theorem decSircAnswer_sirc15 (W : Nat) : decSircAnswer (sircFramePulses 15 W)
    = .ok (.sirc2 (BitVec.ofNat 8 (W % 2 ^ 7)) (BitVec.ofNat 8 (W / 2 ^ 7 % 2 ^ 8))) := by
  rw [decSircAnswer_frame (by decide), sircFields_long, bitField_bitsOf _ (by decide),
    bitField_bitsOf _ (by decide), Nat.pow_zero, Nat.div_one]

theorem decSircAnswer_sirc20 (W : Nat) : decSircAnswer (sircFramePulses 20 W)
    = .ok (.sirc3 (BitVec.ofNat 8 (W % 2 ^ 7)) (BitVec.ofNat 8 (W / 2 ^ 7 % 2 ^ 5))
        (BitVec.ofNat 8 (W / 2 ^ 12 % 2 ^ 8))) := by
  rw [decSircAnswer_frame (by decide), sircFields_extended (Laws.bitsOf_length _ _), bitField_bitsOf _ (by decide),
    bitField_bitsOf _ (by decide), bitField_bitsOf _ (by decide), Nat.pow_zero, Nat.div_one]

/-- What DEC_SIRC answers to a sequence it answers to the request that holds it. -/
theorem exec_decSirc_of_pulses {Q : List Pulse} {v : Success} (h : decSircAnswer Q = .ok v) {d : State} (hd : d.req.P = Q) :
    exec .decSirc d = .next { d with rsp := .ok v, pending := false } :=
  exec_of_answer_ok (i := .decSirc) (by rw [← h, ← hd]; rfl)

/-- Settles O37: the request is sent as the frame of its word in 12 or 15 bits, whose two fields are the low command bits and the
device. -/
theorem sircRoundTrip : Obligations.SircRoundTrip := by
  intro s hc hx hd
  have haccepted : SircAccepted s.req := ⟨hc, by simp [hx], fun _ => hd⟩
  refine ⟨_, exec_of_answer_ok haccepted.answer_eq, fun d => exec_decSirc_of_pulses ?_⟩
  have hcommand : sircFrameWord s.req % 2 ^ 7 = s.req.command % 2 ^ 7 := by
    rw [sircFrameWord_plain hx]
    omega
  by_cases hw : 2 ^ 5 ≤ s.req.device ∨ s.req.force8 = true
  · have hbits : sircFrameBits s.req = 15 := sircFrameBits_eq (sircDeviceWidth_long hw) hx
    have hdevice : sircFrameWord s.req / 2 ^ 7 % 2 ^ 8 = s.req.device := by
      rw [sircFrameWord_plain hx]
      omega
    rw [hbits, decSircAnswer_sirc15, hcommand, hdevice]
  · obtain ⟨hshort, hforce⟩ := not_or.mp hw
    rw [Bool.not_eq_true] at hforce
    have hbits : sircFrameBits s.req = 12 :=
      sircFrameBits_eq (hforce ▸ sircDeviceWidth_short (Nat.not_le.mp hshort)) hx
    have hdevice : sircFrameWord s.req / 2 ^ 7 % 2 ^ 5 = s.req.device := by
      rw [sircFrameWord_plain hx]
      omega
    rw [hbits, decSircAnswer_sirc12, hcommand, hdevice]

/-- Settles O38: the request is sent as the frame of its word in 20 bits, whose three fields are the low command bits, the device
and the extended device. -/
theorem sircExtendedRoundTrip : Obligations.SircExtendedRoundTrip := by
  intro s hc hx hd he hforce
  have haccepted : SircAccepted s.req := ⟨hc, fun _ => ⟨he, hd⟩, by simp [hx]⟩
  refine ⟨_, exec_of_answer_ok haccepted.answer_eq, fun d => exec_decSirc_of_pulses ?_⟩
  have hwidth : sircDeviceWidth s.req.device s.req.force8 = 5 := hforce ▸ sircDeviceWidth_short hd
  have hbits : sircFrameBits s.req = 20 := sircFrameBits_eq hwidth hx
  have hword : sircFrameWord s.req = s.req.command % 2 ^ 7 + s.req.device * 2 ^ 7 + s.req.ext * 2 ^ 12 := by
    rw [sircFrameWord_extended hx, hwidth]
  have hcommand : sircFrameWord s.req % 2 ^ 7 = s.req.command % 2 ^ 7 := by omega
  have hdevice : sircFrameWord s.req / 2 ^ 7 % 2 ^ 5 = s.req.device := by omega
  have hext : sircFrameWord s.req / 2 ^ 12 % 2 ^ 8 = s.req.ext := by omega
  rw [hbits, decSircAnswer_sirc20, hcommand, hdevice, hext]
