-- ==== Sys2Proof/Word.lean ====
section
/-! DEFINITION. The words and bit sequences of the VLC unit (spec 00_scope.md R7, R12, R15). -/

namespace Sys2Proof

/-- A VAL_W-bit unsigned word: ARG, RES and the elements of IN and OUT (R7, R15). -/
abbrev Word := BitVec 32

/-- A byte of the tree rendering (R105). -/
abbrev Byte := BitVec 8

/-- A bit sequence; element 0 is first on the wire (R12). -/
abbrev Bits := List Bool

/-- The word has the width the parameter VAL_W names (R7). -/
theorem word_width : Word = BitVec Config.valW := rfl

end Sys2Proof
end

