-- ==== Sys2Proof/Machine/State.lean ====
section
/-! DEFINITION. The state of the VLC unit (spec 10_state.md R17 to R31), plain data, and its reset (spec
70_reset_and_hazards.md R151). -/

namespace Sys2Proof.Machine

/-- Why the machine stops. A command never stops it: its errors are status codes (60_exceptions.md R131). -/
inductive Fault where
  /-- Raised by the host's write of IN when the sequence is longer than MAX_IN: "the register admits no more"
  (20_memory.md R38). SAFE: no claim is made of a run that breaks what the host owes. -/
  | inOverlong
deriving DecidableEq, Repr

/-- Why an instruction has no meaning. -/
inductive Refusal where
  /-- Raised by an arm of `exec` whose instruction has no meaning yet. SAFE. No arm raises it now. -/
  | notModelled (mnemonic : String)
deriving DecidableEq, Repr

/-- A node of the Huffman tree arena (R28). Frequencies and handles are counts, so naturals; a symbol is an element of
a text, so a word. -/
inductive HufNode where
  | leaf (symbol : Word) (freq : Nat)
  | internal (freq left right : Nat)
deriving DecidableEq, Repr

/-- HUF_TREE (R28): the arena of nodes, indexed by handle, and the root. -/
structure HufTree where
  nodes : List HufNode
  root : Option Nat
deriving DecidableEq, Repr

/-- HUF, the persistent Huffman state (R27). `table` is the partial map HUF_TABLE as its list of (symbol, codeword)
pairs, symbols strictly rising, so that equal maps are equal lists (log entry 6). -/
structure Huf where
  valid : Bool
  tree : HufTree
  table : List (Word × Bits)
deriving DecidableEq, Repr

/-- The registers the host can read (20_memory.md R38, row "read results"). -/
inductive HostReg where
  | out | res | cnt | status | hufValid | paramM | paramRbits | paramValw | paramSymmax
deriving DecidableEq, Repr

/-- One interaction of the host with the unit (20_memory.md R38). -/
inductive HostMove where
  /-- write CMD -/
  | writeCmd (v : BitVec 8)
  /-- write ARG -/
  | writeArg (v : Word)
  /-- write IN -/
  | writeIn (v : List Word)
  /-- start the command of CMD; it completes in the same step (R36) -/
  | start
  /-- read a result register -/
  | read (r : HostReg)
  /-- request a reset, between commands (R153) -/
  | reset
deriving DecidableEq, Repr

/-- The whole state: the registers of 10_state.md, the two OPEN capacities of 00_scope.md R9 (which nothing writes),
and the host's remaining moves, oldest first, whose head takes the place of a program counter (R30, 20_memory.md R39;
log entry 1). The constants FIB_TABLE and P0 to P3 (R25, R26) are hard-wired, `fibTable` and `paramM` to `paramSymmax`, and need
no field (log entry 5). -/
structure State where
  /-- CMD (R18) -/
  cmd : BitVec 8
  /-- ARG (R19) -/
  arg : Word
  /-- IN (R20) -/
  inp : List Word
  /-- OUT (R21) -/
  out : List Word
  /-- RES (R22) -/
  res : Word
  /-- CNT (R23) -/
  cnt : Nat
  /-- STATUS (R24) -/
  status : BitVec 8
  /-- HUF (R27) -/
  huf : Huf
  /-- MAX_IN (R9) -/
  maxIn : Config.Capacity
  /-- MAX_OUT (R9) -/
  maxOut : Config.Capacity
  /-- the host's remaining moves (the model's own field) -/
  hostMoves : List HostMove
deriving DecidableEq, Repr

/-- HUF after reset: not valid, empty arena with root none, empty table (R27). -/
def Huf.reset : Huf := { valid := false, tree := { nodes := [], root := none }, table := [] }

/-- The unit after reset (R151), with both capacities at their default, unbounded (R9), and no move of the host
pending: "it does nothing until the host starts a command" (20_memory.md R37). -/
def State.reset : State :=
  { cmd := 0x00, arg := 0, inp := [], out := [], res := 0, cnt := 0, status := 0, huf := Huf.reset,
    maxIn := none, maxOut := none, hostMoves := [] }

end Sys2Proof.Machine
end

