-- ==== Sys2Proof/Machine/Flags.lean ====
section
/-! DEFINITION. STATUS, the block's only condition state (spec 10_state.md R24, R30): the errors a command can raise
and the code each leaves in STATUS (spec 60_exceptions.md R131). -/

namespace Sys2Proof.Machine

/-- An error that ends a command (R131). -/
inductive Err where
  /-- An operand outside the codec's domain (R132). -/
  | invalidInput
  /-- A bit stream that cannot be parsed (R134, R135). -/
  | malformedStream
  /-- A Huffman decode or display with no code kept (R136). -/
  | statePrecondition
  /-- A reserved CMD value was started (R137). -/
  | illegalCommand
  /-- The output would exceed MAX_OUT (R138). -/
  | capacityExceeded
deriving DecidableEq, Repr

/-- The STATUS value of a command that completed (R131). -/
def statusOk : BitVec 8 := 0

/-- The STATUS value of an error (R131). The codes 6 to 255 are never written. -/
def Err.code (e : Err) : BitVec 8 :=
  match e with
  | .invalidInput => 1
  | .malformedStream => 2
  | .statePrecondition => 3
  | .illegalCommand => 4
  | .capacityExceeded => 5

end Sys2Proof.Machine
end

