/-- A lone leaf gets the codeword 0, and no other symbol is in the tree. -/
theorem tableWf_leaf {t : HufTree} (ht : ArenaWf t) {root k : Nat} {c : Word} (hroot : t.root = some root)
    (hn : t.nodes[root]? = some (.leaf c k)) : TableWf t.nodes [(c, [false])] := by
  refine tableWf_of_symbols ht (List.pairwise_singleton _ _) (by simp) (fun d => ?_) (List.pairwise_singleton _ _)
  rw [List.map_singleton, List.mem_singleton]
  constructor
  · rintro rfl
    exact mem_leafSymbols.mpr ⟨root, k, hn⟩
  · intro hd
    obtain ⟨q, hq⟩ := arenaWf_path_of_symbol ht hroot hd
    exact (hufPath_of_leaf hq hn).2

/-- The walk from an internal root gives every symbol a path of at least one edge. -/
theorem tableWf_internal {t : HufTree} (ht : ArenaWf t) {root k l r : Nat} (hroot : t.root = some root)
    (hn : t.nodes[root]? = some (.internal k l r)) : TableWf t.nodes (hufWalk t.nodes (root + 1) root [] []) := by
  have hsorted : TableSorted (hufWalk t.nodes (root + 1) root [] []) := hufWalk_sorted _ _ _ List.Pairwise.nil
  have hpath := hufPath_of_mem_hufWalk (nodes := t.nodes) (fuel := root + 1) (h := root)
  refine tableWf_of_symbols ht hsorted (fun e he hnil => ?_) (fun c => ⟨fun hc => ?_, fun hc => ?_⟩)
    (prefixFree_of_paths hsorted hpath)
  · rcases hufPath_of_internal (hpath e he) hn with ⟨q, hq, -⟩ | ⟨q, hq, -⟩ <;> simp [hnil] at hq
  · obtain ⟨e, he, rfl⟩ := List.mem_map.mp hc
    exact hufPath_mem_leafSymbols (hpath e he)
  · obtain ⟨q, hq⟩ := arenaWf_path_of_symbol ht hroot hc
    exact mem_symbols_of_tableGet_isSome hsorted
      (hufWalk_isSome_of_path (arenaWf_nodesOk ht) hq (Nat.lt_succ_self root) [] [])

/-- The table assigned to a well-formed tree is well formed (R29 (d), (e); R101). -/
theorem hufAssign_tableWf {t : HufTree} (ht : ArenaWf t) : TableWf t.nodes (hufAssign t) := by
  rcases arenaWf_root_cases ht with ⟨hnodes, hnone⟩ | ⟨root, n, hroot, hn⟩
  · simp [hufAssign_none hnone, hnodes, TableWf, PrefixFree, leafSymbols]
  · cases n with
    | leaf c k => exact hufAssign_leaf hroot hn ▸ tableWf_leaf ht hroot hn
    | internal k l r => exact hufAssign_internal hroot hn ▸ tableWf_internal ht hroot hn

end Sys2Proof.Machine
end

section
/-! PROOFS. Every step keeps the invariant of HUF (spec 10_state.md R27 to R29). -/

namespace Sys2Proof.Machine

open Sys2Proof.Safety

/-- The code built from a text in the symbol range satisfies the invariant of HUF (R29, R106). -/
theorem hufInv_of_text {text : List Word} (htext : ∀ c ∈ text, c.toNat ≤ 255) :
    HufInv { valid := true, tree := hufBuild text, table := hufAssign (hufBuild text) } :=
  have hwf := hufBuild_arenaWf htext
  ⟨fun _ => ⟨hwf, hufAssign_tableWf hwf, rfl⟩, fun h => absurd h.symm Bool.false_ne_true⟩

■ ■ ■ ■ ■ ■ ■

With the line that has "8 = s.req.device := by" as the first and the line that has "hforce⟩ := not_or.mp hw" as the last, repeat exactly that run of lines above and no more.

TASK RESPONSE:
    have hdevice : sircFrameWord s.req / 2 ^ 7 % 2 ^ 8 = s.req.device := by
      rw [sircFrameWord_plain hx]
      omega
    rw [hbits, decSircAnswer_sirc15, hcommand, hdevice]
  · obtain ⟨hshort, hforce⟩ := not_or.mp hw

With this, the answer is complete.